PROBLEM STATEMENT
Reproduce exactly the lines of the material beneath, from the line that contains "(m.getLsbD j = false → z = true" to the line that contains "one (R47, R145).", both included, and no other lines.

======== MATERIAL TO PROCESS ========

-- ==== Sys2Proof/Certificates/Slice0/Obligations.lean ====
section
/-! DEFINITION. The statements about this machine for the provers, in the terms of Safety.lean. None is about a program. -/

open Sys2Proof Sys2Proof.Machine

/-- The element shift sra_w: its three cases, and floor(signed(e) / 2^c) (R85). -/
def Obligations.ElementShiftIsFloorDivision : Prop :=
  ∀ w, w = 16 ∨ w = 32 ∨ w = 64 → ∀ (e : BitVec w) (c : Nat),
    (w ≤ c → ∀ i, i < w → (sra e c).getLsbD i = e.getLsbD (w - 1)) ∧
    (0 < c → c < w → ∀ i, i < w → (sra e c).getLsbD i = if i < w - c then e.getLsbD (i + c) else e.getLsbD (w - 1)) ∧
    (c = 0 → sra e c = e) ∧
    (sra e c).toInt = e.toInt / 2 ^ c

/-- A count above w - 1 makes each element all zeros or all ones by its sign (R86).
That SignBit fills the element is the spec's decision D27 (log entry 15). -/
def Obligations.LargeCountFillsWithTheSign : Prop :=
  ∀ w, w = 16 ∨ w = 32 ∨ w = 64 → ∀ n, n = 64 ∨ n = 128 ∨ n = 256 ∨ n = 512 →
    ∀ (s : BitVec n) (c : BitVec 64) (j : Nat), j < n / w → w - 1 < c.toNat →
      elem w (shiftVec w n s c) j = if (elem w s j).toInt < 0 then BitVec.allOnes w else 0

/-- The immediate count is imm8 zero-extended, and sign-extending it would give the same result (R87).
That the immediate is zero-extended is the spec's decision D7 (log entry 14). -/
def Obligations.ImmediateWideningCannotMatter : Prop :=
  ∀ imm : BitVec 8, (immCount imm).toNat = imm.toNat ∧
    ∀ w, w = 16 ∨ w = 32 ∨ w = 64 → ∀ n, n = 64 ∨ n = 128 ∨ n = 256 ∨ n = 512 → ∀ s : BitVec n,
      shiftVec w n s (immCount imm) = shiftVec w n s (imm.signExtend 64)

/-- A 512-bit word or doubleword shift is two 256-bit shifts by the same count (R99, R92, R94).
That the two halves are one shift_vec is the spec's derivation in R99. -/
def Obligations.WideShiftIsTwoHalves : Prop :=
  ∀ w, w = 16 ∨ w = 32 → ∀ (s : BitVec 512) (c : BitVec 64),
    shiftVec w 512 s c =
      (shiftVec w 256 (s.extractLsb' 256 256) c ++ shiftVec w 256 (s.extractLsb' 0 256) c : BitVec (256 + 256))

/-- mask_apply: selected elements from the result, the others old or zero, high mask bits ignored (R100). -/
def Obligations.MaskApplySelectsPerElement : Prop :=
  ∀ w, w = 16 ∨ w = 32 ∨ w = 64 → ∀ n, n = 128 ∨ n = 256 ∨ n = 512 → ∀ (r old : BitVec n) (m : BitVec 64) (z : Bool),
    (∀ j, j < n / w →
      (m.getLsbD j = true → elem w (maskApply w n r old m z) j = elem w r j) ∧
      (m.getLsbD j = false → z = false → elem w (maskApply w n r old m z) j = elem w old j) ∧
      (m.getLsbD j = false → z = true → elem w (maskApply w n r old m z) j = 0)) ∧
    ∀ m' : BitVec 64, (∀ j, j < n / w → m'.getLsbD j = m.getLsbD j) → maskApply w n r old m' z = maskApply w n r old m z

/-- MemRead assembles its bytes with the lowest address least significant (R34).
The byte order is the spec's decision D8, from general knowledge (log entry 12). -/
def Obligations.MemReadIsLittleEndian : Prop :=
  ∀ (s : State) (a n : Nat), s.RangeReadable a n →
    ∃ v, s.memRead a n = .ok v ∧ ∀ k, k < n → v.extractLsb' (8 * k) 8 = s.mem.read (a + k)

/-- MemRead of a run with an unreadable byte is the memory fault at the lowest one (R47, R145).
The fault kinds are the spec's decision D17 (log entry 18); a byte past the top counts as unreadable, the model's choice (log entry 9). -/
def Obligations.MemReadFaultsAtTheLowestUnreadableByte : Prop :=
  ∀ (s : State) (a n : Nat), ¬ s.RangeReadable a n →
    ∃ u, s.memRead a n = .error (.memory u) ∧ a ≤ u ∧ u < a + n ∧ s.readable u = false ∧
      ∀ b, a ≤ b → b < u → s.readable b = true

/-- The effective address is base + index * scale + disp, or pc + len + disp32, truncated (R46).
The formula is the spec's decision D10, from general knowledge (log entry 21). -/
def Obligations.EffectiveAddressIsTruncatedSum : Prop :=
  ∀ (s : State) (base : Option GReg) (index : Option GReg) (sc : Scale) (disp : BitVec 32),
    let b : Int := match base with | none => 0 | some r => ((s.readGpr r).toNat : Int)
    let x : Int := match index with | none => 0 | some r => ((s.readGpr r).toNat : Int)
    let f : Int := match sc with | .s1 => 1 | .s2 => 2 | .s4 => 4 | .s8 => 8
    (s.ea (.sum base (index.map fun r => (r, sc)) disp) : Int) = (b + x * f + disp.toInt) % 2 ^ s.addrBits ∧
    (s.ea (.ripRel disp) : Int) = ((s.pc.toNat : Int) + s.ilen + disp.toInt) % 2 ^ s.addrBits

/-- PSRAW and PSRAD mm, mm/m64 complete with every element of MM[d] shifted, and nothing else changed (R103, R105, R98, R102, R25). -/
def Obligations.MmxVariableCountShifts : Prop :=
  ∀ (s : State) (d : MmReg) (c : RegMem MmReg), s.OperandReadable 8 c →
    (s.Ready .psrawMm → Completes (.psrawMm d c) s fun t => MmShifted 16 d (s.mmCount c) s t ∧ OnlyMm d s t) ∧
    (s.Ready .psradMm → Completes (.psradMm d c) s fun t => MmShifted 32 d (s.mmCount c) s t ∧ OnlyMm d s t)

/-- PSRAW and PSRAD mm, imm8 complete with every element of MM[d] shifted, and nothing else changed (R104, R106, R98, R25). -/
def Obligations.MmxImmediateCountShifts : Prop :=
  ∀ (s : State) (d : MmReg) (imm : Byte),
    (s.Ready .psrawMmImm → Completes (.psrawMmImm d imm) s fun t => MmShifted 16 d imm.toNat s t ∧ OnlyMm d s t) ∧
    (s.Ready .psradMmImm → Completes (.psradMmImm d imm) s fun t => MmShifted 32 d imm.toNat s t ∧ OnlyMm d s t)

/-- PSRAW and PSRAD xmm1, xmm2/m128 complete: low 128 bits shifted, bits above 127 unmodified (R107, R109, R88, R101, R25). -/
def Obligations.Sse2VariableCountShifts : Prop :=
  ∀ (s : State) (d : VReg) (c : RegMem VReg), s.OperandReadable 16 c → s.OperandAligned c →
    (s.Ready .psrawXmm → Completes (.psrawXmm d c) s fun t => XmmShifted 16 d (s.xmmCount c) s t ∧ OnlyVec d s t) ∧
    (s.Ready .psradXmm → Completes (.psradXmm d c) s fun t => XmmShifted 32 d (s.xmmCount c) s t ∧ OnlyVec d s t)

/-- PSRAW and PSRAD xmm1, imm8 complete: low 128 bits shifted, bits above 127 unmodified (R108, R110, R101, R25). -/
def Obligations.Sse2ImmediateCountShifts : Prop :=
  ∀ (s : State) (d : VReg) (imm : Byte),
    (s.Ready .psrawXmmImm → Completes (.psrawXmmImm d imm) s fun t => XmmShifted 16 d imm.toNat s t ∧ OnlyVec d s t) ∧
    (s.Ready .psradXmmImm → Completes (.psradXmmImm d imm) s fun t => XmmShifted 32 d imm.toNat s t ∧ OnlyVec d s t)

========

RESPONSE BOX
      (m.getLsbD j = false → z = true → elem w (maskApply w n r old m z) j = 0)) ∧
    ∀ m' : BitVec 64, (∀ j, j < n / w → m'.getLsbD j = m.getLsbD j) → maskApply w n r old m' z = maskApply w n r old m z

/-- MemRead assembles its bytes with the lowest address least significant (R34).
The byte order is the spec's decision D8, from general knowledge (log entry 12). -/
def Obligations.MemReadIsLittleEndian : Prop :=
  ∀ (s : State) (a n : Nat), s.RangeReadable a n →
    ∃ v, s.memRead a n = .ok v ∧ ∀ k, k < n → v.extractLsb' (8 * k) 8 = s.mem.read (a + k)

/-- MemRead of a run with an unreadable byte is the memory fault at the lowest one (R47, R145).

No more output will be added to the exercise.